Of the entries below, restate word for word only the section that runs from the line with "exec .markContentionWon s = .next (contends" to the line with "(s.Running → s.mode.actual", counting both ends.

** Opening AVAILABLE RECORDS block **

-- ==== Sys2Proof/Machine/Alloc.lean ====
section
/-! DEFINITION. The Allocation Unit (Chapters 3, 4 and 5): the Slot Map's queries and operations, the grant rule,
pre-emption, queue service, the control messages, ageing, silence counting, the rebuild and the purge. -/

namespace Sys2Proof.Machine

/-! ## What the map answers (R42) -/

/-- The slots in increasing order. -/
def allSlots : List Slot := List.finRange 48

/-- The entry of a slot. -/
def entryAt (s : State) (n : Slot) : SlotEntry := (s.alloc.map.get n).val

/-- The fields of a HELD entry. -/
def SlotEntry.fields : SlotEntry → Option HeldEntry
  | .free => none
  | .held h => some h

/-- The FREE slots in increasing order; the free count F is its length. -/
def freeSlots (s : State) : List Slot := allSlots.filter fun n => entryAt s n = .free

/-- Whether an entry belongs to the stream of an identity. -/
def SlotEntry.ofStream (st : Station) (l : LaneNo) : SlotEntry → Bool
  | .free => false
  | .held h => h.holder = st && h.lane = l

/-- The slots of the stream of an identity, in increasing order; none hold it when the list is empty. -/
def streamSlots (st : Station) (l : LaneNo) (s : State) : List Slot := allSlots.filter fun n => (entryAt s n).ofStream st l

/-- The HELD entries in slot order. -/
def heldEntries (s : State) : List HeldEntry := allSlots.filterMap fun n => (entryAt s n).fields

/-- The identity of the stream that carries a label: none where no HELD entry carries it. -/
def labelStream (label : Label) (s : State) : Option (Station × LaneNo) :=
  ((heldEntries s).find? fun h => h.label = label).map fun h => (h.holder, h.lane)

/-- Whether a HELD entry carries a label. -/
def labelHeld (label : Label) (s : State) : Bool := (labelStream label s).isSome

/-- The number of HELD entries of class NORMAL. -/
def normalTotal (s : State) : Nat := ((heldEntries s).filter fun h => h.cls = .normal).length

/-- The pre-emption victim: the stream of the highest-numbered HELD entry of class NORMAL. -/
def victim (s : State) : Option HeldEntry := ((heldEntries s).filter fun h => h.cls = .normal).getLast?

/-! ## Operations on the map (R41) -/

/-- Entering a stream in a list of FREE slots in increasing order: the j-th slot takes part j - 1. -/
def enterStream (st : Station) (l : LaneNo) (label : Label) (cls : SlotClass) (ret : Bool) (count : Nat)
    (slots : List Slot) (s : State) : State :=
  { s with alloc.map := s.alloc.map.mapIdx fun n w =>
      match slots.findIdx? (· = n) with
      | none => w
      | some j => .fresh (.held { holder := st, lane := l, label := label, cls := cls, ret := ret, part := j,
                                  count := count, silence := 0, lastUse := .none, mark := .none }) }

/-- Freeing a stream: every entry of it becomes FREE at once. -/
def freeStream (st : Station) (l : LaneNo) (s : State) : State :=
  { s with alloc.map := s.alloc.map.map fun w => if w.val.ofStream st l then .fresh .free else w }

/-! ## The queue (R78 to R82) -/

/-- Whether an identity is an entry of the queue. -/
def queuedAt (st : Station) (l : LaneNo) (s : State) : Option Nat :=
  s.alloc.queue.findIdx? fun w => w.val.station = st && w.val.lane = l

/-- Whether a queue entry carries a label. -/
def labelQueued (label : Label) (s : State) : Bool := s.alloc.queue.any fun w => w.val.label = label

** Closing AVAILABLE RECORDS block **
** Opening AVAILABLE RECORDS block **

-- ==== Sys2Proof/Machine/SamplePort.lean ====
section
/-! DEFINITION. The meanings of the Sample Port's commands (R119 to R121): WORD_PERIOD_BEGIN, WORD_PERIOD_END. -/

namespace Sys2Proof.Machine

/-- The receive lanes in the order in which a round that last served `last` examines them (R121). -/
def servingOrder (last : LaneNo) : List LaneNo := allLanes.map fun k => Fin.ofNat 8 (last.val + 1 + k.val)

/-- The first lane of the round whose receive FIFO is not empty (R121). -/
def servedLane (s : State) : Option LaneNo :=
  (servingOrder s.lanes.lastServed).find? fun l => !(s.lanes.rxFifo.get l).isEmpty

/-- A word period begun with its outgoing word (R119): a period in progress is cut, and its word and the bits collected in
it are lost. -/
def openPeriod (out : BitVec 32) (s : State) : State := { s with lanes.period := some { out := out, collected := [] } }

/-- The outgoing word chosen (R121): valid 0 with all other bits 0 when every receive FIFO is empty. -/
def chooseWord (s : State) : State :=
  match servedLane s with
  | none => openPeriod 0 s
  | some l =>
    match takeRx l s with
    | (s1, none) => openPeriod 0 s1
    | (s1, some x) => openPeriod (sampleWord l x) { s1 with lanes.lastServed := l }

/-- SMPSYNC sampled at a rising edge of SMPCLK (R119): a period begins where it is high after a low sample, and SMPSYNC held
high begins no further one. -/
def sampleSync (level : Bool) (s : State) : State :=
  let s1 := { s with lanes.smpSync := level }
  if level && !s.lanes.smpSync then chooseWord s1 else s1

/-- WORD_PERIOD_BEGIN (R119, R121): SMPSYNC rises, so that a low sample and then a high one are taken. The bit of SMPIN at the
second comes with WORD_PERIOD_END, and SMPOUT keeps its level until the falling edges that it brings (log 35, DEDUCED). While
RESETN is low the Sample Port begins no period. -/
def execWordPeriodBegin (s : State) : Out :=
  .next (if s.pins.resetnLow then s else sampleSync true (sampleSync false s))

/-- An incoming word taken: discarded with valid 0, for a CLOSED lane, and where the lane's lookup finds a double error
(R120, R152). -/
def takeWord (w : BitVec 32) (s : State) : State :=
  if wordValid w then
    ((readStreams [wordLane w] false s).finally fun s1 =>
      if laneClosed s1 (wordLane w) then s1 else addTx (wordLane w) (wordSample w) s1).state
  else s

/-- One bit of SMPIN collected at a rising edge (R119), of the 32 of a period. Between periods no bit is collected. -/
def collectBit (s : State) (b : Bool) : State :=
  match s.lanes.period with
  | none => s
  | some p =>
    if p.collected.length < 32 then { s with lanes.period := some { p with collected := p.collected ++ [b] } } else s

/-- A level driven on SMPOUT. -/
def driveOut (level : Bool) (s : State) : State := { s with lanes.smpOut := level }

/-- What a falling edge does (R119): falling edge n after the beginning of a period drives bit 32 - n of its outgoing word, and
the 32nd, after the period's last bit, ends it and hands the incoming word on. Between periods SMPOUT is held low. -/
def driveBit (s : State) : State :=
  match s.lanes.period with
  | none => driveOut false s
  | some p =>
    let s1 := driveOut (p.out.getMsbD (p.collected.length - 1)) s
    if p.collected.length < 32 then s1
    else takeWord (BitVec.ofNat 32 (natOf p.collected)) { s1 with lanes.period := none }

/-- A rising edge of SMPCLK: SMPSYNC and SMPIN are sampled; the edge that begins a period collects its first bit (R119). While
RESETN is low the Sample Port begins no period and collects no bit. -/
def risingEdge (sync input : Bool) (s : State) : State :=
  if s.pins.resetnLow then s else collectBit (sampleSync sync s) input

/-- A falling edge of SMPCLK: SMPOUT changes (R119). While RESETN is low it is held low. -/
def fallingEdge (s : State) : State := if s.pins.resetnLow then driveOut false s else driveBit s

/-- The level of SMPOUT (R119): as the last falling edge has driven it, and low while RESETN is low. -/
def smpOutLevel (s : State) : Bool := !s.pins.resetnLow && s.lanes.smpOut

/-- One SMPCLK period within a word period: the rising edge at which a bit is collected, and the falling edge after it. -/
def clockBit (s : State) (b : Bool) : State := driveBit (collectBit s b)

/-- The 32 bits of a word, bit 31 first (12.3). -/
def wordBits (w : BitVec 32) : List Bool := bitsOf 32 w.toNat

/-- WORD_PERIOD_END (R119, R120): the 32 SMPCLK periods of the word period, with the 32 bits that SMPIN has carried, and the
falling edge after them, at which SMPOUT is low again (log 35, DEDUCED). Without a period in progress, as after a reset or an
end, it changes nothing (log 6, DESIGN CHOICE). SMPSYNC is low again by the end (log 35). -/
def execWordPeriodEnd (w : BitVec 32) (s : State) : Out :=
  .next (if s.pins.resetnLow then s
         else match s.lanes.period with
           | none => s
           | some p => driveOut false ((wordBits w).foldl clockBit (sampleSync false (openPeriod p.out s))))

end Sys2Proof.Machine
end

** Closing AVAILABLE RECORDS block **
** Opening AVAILABLE RECORDS block **

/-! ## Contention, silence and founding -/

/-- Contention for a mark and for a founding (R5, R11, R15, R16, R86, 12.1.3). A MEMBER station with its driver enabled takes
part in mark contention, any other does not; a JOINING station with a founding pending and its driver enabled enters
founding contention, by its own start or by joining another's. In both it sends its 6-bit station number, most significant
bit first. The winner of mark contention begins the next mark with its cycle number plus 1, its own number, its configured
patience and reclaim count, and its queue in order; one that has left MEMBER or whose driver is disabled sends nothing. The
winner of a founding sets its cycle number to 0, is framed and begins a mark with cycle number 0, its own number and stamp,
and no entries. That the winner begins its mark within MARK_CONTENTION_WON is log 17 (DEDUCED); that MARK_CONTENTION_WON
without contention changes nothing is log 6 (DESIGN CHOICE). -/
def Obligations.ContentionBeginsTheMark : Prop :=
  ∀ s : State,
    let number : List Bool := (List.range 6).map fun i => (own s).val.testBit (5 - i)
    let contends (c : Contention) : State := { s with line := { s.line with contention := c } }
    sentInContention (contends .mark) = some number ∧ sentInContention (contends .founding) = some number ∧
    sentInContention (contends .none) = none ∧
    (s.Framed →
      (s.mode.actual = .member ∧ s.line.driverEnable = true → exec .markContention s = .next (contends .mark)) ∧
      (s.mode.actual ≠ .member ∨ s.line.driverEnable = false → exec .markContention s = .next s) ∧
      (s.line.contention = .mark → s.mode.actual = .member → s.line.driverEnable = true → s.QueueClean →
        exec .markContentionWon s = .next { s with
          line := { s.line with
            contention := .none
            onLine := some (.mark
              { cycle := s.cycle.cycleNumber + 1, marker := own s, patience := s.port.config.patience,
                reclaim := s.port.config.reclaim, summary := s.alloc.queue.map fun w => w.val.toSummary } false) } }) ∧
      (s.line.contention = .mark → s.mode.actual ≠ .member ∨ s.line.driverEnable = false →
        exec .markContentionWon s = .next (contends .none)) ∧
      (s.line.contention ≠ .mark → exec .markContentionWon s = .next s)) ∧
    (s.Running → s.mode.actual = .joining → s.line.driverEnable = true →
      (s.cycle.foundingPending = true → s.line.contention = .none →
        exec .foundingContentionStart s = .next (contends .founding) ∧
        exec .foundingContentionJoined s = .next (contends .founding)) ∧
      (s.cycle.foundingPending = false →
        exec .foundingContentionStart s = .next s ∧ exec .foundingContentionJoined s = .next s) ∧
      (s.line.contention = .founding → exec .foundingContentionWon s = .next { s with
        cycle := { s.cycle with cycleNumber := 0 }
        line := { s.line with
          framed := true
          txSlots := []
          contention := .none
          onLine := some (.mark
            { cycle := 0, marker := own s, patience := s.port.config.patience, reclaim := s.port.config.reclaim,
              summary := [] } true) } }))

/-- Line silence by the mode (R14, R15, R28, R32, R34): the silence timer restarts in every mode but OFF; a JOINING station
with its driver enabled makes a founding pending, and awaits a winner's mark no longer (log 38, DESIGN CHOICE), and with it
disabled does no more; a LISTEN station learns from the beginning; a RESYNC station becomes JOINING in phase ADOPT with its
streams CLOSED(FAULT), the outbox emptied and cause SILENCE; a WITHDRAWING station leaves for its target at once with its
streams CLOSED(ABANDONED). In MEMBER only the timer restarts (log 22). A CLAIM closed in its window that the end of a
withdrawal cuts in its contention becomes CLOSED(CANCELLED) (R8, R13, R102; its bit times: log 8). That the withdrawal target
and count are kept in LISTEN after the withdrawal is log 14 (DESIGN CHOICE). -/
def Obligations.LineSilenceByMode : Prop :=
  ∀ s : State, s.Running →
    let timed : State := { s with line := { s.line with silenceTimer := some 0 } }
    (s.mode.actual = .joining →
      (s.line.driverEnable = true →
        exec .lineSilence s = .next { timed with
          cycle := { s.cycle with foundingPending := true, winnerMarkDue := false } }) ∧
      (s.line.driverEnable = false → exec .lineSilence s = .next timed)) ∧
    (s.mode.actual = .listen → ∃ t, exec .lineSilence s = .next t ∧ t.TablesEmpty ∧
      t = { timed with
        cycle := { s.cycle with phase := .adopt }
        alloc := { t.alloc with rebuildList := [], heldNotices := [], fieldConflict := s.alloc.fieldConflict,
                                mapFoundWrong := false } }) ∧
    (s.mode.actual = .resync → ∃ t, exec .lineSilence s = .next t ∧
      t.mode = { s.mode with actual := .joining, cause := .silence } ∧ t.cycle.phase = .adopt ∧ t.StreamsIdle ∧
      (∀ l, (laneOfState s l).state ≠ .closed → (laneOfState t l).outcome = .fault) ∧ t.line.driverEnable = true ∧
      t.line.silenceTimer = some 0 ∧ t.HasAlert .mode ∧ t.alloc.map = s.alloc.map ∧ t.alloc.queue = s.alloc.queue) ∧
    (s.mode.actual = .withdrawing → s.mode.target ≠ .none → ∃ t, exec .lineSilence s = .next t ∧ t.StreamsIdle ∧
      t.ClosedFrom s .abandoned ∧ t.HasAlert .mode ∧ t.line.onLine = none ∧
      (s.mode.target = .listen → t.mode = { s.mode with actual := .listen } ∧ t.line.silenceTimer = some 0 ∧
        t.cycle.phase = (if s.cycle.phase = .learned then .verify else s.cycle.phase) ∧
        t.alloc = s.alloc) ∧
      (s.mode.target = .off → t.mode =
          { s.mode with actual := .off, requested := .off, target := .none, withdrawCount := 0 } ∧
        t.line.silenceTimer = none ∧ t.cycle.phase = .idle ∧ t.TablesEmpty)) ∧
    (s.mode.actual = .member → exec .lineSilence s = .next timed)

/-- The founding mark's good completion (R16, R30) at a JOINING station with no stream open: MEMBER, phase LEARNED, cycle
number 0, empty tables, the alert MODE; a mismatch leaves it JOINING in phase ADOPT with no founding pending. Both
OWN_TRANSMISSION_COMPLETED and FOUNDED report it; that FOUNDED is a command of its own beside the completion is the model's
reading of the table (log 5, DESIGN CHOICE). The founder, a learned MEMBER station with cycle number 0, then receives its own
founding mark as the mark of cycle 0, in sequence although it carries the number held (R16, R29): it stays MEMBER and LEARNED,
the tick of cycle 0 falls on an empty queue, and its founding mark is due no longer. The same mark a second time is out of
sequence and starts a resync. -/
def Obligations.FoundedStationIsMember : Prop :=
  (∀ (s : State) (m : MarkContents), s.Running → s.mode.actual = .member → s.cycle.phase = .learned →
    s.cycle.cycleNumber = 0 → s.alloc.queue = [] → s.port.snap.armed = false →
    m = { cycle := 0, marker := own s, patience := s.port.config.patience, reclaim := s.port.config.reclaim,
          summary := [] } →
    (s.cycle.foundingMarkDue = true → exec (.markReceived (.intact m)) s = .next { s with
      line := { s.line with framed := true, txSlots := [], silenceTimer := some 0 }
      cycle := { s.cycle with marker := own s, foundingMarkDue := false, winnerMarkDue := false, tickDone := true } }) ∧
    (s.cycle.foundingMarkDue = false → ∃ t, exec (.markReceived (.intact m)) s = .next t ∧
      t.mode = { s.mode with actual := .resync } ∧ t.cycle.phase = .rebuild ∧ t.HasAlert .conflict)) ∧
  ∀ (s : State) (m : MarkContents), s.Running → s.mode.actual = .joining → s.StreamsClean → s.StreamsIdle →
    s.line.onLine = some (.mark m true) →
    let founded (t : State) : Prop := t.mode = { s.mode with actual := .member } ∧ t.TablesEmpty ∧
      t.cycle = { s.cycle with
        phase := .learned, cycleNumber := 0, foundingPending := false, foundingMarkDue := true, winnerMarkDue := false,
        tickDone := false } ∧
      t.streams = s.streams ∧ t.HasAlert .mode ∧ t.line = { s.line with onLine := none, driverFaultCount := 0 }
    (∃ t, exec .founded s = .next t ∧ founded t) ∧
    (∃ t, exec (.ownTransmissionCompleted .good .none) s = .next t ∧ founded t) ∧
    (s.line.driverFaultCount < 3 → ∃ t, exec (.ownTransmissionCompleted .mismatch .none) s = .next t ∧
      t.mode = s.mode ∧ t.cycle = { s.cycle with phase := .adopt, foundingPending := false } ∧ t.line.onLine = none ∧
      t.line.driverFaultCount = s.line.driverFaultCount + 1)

** Closing AVAILABLE RECORDS block **

#### [RESPONSE]
        exec .markContentionWon s = .next (contends .none)) ∧
      (s.line.contention ≠ .mark → exec .markContentionWon s = .next s)) ∧
    (s.Running → s.mode.actual = .joining → s.line.driverEnable = true →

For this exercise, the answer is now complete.